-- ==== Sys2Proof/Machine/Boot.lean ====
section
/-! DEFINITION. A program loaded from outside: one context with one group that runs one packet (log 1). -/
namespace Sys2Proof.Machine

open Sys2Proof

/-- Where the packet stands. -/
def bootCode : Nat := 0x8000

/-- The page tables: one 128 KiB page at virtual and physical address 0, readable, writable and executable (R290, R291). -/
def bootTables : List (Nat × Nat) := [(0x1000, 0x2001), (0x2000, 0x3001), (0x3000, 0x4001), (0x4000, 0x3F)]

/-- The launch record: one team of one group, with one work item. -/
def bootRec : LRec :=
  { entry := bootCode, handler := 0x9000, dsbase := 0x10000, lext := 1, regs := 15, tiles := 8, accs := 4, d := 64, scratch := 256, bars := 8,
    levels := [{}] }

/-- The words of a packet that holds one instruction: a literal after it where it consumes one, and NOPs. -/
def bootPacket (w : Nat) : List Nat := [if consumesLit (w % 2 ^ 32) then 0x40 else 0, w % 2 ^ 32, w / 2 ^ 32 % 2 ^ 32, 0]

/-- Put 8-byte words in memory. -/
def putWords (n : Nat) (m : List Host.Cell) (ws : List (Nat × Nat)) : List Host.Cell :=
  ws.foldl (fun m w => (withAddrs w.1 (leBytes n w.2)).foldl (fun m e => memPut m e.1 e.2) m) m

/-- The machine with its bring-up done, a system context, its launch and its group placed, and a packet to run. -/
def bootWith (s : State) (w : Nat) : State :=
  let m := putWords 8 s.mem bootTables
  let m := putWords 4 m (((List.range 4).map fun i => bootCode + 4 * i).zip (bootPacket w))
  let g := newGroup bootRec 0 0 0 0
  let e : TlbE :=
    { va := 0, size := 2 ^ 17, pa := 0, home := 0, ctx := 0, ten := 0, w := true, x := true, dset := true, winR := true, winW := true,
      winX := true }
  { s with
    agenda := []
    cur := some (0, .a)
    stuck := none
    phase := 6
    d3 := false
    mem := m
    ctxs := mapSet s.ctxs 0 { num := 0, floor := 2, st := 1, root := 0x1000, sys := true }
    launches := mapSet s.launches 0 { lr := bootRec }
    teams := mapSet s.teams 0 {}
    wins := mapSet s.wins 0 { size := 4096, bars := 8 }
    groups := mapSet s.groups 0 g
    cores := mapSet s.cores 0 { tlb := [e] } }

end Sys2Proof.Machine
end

══════════════════════════════

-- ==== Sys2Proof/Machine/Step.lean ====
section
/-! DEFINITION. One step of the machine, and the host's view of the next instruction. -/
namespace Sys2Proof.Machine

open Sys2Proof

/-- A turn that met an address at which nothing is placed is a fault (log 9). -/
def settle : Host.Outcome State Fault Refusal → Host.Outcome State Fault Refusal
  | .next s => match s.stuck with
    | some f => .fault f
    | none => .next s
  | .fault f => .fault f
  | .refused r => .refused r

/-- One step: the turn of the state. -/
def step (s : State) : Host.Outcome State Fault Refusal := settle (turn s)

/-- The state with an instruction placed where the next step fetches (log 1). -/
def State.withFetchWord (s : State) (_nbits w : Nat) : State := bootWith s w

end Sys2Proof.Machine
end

══════════════════════════════

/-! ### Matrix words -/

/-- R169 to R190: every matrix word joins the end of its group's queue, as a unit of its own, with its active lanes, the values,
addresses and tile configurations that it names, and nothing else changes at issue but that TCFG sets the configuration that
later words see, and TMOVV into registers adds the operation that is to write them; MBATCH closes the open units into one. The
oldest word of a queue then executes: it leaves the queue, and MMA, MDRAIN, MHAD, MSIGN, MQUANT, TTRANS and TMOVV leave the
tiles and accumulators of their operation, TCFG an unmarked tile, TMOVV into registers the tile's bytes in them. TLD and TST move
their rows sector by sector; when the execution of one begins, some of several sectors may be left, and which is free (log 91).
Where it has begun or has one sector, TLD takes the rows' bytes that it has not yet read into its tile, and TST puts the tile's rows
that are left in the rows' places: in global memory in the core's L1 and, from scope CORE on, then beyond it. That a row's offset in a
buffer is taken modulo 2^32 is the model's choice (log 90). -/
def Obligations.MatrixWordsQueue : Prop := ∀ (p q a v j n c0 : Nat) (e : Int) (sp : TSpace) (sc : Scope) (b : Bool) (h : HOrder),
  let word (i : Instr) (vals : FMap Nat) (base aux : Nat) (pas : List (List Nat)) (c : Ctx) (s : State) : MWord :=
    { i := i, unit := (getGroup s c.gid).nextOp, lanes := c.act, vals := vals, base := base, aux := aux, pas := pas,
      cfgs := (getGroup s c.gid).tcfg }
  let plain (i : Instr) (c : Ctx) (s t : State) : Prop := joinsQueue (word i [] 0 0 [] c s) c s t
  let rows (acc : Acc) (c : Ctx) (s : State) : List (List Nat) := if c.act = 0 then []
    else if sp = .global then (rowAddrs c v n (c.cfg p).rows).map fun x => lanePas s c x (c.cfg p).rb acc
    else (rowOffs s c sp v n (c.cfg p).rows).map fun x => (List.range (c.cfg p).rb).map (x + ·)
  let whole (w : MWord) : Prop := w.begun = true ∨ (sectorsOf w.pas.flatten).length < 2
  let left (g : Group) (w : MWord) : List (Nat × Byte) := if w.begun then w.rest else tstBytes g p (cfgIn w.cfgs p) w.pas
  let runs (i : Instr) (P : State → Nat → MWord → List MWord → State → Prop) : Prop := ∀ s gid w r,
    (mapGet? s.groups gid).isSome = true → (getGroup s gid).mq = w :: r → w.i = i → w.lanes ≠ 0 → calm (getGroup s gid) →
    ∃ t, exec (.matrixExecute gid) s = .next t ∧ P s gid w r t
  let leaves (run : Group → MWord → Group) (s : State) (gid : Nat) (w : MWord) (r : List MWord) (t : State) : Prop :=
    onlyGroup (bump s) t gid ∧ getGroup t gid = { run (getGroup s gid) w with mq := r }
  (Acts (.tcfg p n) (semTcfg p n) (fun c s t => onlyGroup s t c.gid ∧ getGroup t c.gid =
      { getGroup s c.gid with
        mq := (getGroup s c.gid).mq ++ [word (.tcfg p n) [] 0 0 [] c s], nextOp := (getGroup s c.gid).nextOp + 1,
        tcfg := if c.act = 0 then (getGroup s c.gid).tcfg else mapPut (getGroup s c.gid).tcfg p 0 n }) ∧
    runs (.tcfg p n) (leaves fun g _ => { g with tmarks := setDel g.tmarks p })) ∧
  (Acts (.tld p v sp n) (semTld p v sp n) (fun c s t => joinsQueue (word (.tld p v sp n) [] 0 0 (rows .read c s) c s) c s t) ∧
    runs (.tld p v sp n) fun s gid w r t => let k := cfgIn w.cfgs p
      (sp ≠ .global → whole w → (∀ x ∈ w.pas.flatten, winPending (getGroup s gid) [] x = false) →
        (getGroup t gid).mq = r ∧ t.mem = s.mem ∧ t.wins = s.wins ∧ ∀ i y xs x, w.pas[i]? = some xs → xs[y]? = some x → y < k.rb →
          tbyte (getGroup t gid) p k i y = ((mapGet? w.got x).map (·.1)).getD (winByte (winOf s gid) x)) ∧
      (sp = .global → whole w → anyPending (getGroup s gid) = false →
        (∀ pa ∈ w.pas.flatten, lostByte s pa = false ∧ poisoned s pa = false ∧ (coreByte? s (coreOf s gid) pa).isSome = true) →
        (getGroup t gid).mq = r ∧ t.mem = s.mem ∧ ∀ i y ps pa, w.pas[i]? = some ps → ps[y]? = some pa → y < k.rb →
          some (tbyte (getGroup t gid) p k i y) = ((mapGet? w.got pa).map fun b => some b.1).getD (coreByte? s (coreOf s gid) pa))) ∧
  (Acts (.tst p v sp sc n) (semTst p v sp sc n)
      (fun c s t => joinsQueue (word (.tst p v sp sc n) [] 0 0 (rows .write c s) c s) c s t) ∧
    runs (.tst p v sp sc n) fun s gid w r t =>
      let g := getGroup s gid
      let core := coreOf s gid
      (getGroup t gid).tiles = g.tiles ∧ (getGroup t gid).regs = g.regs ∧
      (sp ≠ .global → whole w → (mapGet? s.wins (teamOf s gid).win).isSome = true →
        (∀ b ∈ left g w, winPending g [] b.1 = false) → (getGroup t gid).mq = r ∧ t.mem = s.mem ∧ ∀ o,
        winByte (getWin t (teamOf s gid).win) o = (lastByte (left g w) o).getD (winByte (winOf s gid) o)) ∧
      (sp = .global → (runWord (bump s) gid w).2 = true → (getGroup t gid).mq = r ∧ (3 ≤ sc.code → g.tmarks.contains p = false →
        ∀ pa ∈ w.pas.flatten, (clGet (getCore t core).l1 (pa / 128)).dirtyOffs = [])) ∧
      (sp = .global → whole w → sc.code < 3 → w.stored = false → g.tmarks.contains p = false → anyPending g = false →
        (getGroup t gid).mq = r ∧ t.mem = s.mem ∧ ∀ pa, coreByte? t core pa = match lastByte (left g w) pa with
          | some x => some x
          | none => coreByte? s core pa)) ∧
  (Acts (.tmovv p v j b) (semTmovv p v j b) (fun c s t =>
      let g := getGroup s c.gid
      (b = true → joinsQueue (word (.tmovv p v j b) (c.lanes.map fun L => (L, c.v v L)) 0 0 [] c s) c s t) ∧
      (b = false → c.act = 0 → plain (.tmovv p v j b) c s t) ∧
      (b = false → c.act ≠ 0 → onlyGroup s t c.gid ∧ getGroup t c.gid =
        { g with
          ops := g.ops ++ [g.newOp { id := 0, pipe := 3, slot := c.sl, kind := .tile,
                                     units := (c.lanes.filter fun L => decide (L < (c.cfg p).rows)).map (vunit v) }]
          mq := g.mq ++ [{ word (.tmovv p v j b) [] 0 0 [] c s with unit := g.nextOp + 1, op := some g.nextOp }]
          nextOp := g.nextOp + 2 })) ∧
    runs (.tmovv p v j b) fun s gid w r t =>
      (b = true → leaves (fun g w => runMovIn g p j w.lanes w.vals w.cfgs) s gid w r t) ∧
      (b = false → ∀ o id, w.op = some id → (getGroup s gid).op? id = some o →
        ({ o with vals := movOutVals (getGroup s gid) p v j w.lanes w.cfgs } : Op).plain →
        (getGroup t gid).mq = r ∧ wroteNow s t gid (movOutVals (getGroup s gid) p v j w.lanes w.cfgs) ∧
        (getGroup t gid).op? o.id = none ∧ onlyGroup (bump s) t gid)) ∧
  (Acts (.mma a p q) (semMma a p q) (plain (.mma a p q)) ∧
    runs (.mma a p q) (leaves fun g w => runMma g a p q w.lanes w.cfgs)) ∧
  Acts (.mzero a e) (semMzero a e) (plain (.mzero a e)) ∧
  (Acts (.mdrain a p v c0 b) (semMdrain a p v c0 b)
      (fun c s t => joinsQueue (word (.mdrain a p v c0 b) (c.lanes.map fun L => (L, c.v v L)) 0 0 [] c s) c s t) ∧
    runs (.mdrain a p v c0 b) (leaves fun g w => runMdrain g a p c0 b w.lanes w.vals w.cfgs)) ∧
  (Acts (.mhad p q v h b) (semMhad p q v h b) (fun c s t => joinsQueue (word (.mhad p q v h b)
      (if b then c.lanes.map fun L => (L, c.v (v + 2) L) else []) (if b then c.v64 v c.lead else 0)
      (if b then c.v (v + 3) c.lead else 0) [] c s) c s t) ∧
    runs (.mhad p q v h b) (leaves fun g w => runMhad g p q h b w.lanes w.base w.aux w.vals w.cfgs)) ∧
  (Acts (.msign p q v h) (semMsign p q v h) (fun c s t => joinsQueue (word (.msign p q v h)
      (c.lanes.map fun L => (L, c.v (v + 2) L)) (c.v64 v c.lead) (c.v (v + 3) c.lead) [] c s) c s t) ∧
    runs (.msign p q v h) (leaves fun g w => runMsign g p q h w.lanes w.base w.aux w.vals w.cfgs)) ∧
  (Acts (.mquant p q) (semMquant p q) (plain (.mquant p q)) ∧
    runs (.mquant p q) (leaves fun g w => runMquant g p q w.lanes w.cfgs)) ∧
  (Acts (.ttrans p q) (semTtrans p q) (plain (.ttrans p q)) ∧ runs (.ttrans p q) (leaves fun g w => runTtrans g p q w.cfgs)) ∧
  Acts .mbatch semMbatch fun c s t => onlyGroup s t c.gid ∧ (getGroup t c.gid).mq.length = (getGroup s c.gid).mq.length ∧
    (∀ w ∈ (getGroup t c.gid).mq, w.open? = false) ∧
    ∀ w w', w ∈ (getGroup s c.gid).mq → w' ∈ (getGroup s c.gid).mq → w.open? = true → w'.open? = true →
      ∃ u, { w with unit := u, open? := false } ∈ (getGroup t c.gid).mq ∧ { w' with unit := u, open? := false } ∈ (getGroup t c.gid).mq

══════════════════════════════

■ WHAT THIS TASK INVOLVES:
Would you please return all lines from the listing above that contain "flatten"?

■ TASK SOLUTION:
  let whole (w : MWord) : Prop := w.begun = true ∨ (sectorsOf w.pas.flatten).length < 2
      (sp ≠ .global → whole w → (∀ x ∈ w.pas.flatten, winPending (getGroup s gid) [] x = false) →
        (∀ pa ∈ w.pas.flatten, lostByte s pa = false ∧ poisoned s pa = false ∧ (coreByte? s (coreOf s gid) pa).isSome = true) →
        ∀ pa ∈ w.pas.flatten, (clGet (getCore t core).l1 (pa / 128)).dirtyOffs = [])) ∧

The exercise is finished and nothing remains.